By noon even the umbrella doesn’t do the job.  When I get home after school at about 12:30, the brick house with a tin roof is throbbing. There’s a rapid ticking sound that comes off the roof as it heats up. What saves me is the wind that, cooled by the shade of the house, blows through. Lunch makes me sleepy.  But a nap in the heat makes for wild dreams.  I wake up disoriented and damp.

 It’s not a good idea to walk around between noon and 4 if you don’t have to.  I’ve changed my habits to do any afternoon errands as late in the day as I can.  By 4 it’s better, there’s more shade to walk in. And by 5 the sun is low in the sky and the cool evening begins, often with a fine sunset.  I love to stand in the door of my house and watch it in the breeze. So the moral of the story is that you just need to know how to adapt.  The sun teaches that lesson effectively.
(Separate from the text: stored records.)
/-- POWER_GRANT and POWER_DEFER in RUNNING from the owner of a section: a grant that matches a WAITING remote ask
makes the asker record HOLDING and joins the taken starts, and the Regulation Engine has its GRANT; a grant held
already is passed over; any other goes back to the owner by POWER_RETURN with its platform and serial, and the start
it recorded leaves the taken starts, while the asker record and the train's record stay as they are, whatever section
or serial it names. A matching POWER_DEFER marks the wait. -/
def Obligations.PowerAnswersReachTheAsker : Prop :=
  ∀ (sender k id p serial : Nat) (ts : List Received) (s : State), s.Ready → s.cfg.role = .station →
    s.cfl.start = .running → s.ownedBy sender id = some k →
    let u := s.withRx ts
    let r := s.asker p
    let start : Taken :=
      { platform := p, serial := serial, demand := r.demand - r.credit, takenAt := s.runTime, origin := .remote }
    (s.HeadIs { sender := sender, target := s.cfg.node, body := .powerGrant id p serial } ts →
      (s.answerMatches id p serial = true → r.route = .remote → exec .powerGrant s = .next (finish
        (((u.updAsker p (fun y => { y with phase := .holding, origin := some .remote, waitEnd := none })).updArb k (fun a =>
          { a with taken := joinTaken start a.taken })).post (.grant p serial .remote id)))) ∧
      (s.answerMatches id p serial = false → s.grantHeldAlready id p serial = true → exec .powerGrant s = .next u) ∧
      (s.answerMatches id p serial = false → s.grantHeldAlready id p serial = false →
        exec .powerGrant s = .next (finish ((u.send sender (.powerReturn id p serial)).updArb k (fun a =>
          { a with taken := a.taken.filter (fun t => !t.is p serial .remote) }))))) ∧
    (∀ full, s.HeadIs { sender := sender, target := s.cfg.node, body := .powerDefer id p serial full } ts →
      (s.answerMatches id p serial = true → exec .powerDefer s = .next (finish
        ((u.updAsker p (fun y => { y with deferred := true })).post (.defer p serial)))) ∧
      (s.answerMatches id p serial = false → exec .powerDefer s = .next u))

/-- Every step lengthens a section's counted-start list only by grants, each made where the ask at the queue's head is
grantable, and by the seeds of a stand-in that begins. Grantable is: the section is ENERGIZED, fewer starts are counted
than the limit in force, and the ask is an override or Im, the counted demands and its net demand stay within Imax, an
unset Im being 0 (R92). The net demand is max(0, demand − credit); a start granted to another node is counted with it,
at the tail, until the start window is over; a head that is not grantable keeps its place. Of a step from rest at
a node whose phrase timeout is above 0, as 12.4 has every configured one: a new start was asked as `State.MayAsk` says, queued before, by the POWER_ASK taken, from an asker record or by a start ask of
the step; the section is ENERGIZED, or isolated later in the same event; the starts counted before it are fewer than the
limit; and by an override ask or within Imax with their demands it is counted until now + Sw. That each list stays within
3 is StepKeepsPlaces. -/
def Obligations.GrantsCountTheNetDemand : Prop :=
  (∀ demand credit : Nat, (netDemand demand credit : Int) = max 0 ((demand : Int) - credit)) ∧
  (∀ (k : Nat) (a : QueuedAsk) (s : State), k < s.sar.arbs.length → a.node ≠ s.cfg.node →
    ((s.grantAsk k a).arb k).counted = (s.arb k).counted ++ [a.start s.runTime s.cfg.sw]) ∧
  (∀ (k : Nat) (a : QueuedAsk) (c : SectionCfg) (s : State), s.scfg k = some c →
    (s.grantable k a = true ↔ (s.sec k).state = some .energized ∧
      (s.arb k).counted.length <
        (if c.owner = false ∨ (s.sec k).im = none ∨ (s.sec k).fault = true then 1 else c.limit) ∧
      (a.overrideFlag = true ∨
        ((s.sec k).im.getD 0) + ((s.arb k).counted.map (·.demand)).sum + (a.demand - a.credit) ≤ c.imax))) ∧
  (∀ (k : Nat) (s : State), (∀ a, (s.arb k).queue.head? = some a → s.grantable k a = false) → s.reevaluate k = s) ∧
  (∀ (k : Nat) (a : QueuedAsk) (s : State), (s.arb k).queue.head? = some a → s.grantable k a = true →
    s.reevaluate k = State.reevaluateN 5 k (s.grantAsk k a)) ∧
  (∀ (k : Nat) (before after : List Counted) (c : Counted) (s t : State), s.Quiet → 0 < s.cfg.announce.phraseTimeout →
    step s = .next t → (t.arb k).counted = before ++ c :: after → c ∉ (s.arb k).counted →
    ((s.arb k).standIn = false ∧ ∃ x ∈ (s.arb k).taken, c =
      { node := s.cfg.node, platform := x.platform, serial := x.serial, demand := x.demand
        endTime := x.takenAt + s.cfg.sw }) ∨
    ∃ (a : QueuedAsk) (x : SectionCfg), s.MayAsk t k a ∧ c = a.start t.runTime t.cfg.sw ∧ t.scfg k = some x ∧
      ((t.sec k).state = some .energized ∨ (t.sec k).state = some .isolated) ∧
      before.length < (if x.owner = false ∨ (t.sec k).im = none ∨ (t.sec k).fault = true then 1 else x.limit) ∧
      (a.overrideFlag = true ∨
        (t.sec k).im.getD 0 + (before.map (·.demand)).sum + (a.demand - a.credit) ≤ x.imax))

/-! ## Incidents (R109 to R128) -/

/-- CLEARED_LINGER_END: a CLEARED entry leaves the table 600 after it was cleared. PEER_AGEING: a peer entry not CLEARED
and unheard for 900 becomes CLEARED. Before that nothing changes. -/
def Obligations.PeerAndClearedEntriesAge : Prop :=
  (∀ (node serial t : Nat) (e : Incident) (s : State), s.Ready → s.inc ⟨node, serial⟩ = some e → e.state = .cleared →
     e.clearedAt = some t →
     exec (.clearedLingerEnd node serial) s = .next (if t + 600 ≤ s.runTime then
       { s with inu := { s.inu with table := s.inu.table.filter (fun x => x.id != ⟨node, serial⟩) } } else s)) ∧
  (∀ (node serial t : Nat) (e : Incident) (s : State), s.Ready → s.inc ⟨node, serial⟩ = some e → e.own = false →
     e.state ≠ .cleared → e.lastHeard = some t →
     exec (.peerAgeing node serial) s = .next (if t + 900 ≤ s.runTime then finish (s.clearInc ⟨node, serial⟩) else s))

/-- ESCALATION_EXPIRY: the severity rises by one, the timer is started again for it, and the entry's INCIDENT and the
level follow. INCIDENT_REFRESH in REBUILD or RUNNING: an own entry not CLEARED whose refresh is due is sent again, its
next refresh due 300 later. -/
def Obligations.OwnEntriesEscalateAndRefresh : Prop :=
  (∀ (serial : Nat) (e : Incident) (s : State), s.Ready →
     let id : IncId := ⟨s.cfg.node, serial⟩
     s.inc id = some e → s.expiredOpt e.timer = true →
     let v := ((((s.dropEscalation id).updInc id (fun x => { x with severity := x.severity + 1 })).startEscalation id).markDirty
       id).post .levelCheck
     exec (.escalationExpiry serial) s = .next (finish (match v.inc id with
       | some x => if x.state = .opened then v.announceInc x else v
       | none => v))) ∧
  (∀ (serial : Nat) (e : Incident) (s : State), s.Ready →
     let id : IncId := ⟨s.cfg.node, serial⟩
     s.inc id = some e → e.own = true → e.state ≠ .cleared → s.speaking = true → s.reachedOpt e.refreshDue = true →
     exec (.incidentRefresh serial) s = .next ((s.send 0 e.body).updInc id (fun x =>
       { x with refreshDue := if x.state = .cleared then none else some (s.runTime + 300) })))

/-- INCIDENT of this node's own origin, and one CLEARED that is not in the table, change nothing but the queue; one not
in the table, not CLEARED and reaching this node is admitted while there is a free place: the entry joins with the
present time, the references and the effects follow, and an OPEN one is announced. With the table full the oldest
CLEARED entry is evicted for it, or else the peer entry of lowest severity below its own, the earliest admitted among
equals; with none it is dropped and counted. Of a peer entry held it is an update: its parts are replaced, the effects
follow, and CLEARED clears it; one CLEARED already is left. At a console node one whose id is in no entry there goes to the workstation as a VIEW, as it
came, and changes nothing else. Ties are the model's choice (log 11). -/
def Obligations.IncidentsAreAdmitted : Prop :=
  (∀ (sender : Nat) (b : IncidentBody) (ts : List Received) (s : State), s.Ready → s.cfg.role = .station →
    s.HeadIs { sender := sender, target := 0, body := .incident b } ts →
    let u := s.withRx ts
    (b.id.node = s.cfg.node → exec .incident s = .next u) ∧
    (b.id.node ≠ s.cfg.node → s.inc b.id = none → b.state = .cleared ∨ s.reaches b.cover = false →
      exec .incident s = .next u) ∧
    (b.id.node ≠ s.cfg.node → s.inc b.id = none → b.state ≠ .cleared → s.reaches b.cover = true →
      s.inu.table.length < 32 →
      let e := peerEntry s.runTime b
      let v := (({ u with inu := { u.inu with table := u.inu.table ++ [e] } } : State).setRef e).actingMoved
      exec .incident s = .next (finish (if b.state = .opened then v.announceInc e else v))) ∧
    (b.id.node ≠ s.cfg.node → s.inc b.id = none → b.state ≠ .cleared → s.reaches b.cover = true →
      32 ≤ s.inu.table.length →
      let joins := fun (w : State) =>
        let e := peerEntry s.runTime b
        let v := (({ w with inu := { w.inu with table := w.inu.table ++ [e] } } : State).setRef e).actingMoved
        finish (if b.state = .opened then v.announceInc e else v)
      (∀ x, s.oldestCleared = some x → exec .incident s = .next (joins (u.evict x))) ∧
      (∀ x, s.oldestCleared = none → s.lowestPeer b.severity = some x →
        exec .incident s = .next (joins (u.evict x))) ∧
      (s.oldestCleared = none → s.lowestPeer b.severity = none → exec .incident s = .next
        { u with lbc := { u.lbc with drops := min 65535 (u.lbc.drops + 1) } })) ∧
    (∀ e, b.id.node ≠ s.cfg.node → s.inc b.id = some e → e.state = .cleared → exec .incident s = .next u) ∧
    (∀ e, b.id.node ≠ s.cfg.node → s.inc b.id = some e → e.state ≠ .cleared →
      let x := { peerEntry s.runTime b with admittedAt := e.admittedAt }
      let v := (u.updInc b.id (fun _ => x)).actingMoved
      (b.state = .cleared → exec .incident s = .next (finish
        ((u.updInc b.id (fun _ => { x with state := e.state })).clearInc b.id))) ∧
      (b.state ≠ .cleared → e.state = .standing → b.state = .opened →
        exec .incident s = .next (finish ((v.announceInc x).setRef x))) ∧
      (b.state = .opened ∨ b.state = .acked → ¬(e.state = .standing ∧ b.state = .opened) → e.severity < b.severity →
        exec .incident s = .next (finish (v.announceInc x))) ∧
      (b.state = .standing ∨ (b.state ≠ .cleared ∧ ¬(e.state = .standing ∧ b.state = .opened) ∧ b.severity ≤ e.severity) →
        exec .incident s = .next (finish v)))) ∧
  (∀ (r : Received) (b : IncidentBody) (ts : List Received) (s : State), s.Ready → s.cfg.role = .console →
    s.lbc.rx = r :: ts → r.tg.body = .incident b → s.inc b.id = none →
    exec .incident s = .next ((s.withRx ts).view (.telegram r.bytes))) ∧
  (∀ (below : Nat) (x : Incident) (s : State),
    (s.oldestCleared = some x → x ∈ s.inu.table ∧ x.state = .cleared ∧
      ∀ y ∈ s.inu.table, y.state = .cleared → x.clearedAt.getD 0 ≤ y.clearedAt.getD 0) ∧
    (s.lowestPeer below = some x → x ∈ s.inu.table ∧ x.own = false ∧ x.severity < below ∧
      ∀ y ∈ s.inu.table, y.own = false → x.severity < y.severity ∨
        (x.severity = y.severity ∧ x.admittedAt ≤ y.admittedAt)))

/-- ACK_INCIDENT, CLEAR_INCIDENT: an id of another origin is REFUSED, an id no own entry carries UNKNOWN; an OPEN entry
is ACKED with its escalation ended, a STANDING one CLEARED; a clear makes any own entry CLEARED; an entry ACKED or
CLEARED already is left, DONE. -/
def Obligations.IncidentsAreAcknowledged : Prop :=
  ∀ (sender serial i : Nat) (id : IncId) (ts : List Received) (s : State),
    let u := s.withRx ts
    let d := Directive.ackIncident id
    let c := Directive.clearIncident id
    (s.Ordered sender serial i d ts →
      (id.node ≠ s.cfg.node → exec .ackIncident s = .next (finish (u.answered i sender serial d .refused))) ∧
      (id.node = s.cfg.node → (s.inc id).filter (·.own) = none →
        exec .ackIncident s = .next (finish (u.answered i sender serial d .unknown))) ∧
      (∀ e, id.node = s.cfg.node → (s.inc id).filter (·.own) = some e →
        let v := u.updInc id (fun x => { x with ackBy := some sender })
        (e.state = .opened → exec .ackIncident s = .next (finish
          (((((v.dropEscalation id).updInc id (fun x => { x with state := .acked })).markDirty id).actingMoved).answered i
            sender serial d .done))) ∧
        (e.state = .standing → exec .ackIncident s = .next (finish ((v.clearInc id).answered i sender serial d .done))) ∧
        (e.state = .acked ∨ e.state = .cleared →
          exec .ackIncident s = .next (finish (u.answered i sender serial d .done))))) ∧
    (s.Ordered sender serial i c ts →
      (id.node ≠ s.cfg.node → exec .clearIncident s = .next (finish (u.answered i sender serial c .refused))) ∧
      (id.node = s.cfg.node → (s.inc id).filter (·.own) = none →
        exec .clearIncident s = .next (finish (u.answered i sender serial c .unknown))) ∧
      (∀ e, id.node = s.cfg.node → (s.inc id).filter (·.own) = some e →
        (e.state = .cleared → exec .clearIncident s = .next (finish (u.answered i sender serial c .done))) ∧
        (e.state ≠ .cleared → exec .clearIncident s = .next (finish ((u.clearInc id).answered i sender serial c .done)))))

/-- DECLARE_INCIDENT raises an OPERATOR incident with the directive's location and cover, its severity up to the ceiling of
the console's level (4, 5 or 7), and its effects, CUT from level 3 up alone; it answers whether it is kept. CLEAR_OVERFLOW sets the floor to 0, whatever it was, and the level follows. -/
def Obligations.OperatorIncidentsAndOverflow : Prop :=
  ∀ (sender serial i : Nat) (ts : List Received) (s : State),
    let u := s.withRx ts
    (∀ a c, s.Ordered sender serial i (.declareIncident a) ts → s.cfg.consoles[i]? = some c →
      let ceiling := if c.level = 1 then 4 else if c.level = 2 then 5 else 7
      let x := u.takeRaise { kind := .operator, loc := a.loc, cover := a.cover.map some
                             severity := some (min a.severity ceiling)
                             effects := some { a.effects with cut := a.effects.cut && decide (3 ≤ c.level) } }
      exec .declareIncident s = .next (finish
        (x.1.answered i sender serial (.declareIncident a) (if x.2 = true then .done else .refused)))) ∧
    (s.Ordered sender serial i .clearOverflow ts →
      exec .clearOverflow s = .next (finish
        ((({ u with inu := { u.inu with floor := 0 } } : State).post .levelCheck).answered i sender serial .clearOverflow
          .done)))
Friday I move to a new house, my third and, I hope, last in my site.  My first home was a house I described in previous posts, a really nice middle class house with roosters, dogs, kids, etc.  I lived there two months.  The house had 2 problems.  First, although in the pueblo, it was isolated from neighbors.  This made for nice privacy but not my goal of being a part of the community.  In addition one person in the house made it pretty clear that having a stranger in the house was not an arrangement that suited. (Although this time was rough to live through, I must say I understand.  It’s not for everyone to have a barely articulate stranger haunting the rooms of one’s house.)  So I moved on to another house, the only one available on short notice, out in the barrio of about 15 families, a 20 minute walk into town.  This house is really basic, government housing (rough concrete floor, shower and washroom in the kitchen, cook top but no refrigerator).  I like the family and could spend the rest of my service here despite the lack of amenities, but its distance from town interferes with community integration and makes it impossible to, for instance, give community classes at night because there isn’t a safe way from the town to the barrio at night.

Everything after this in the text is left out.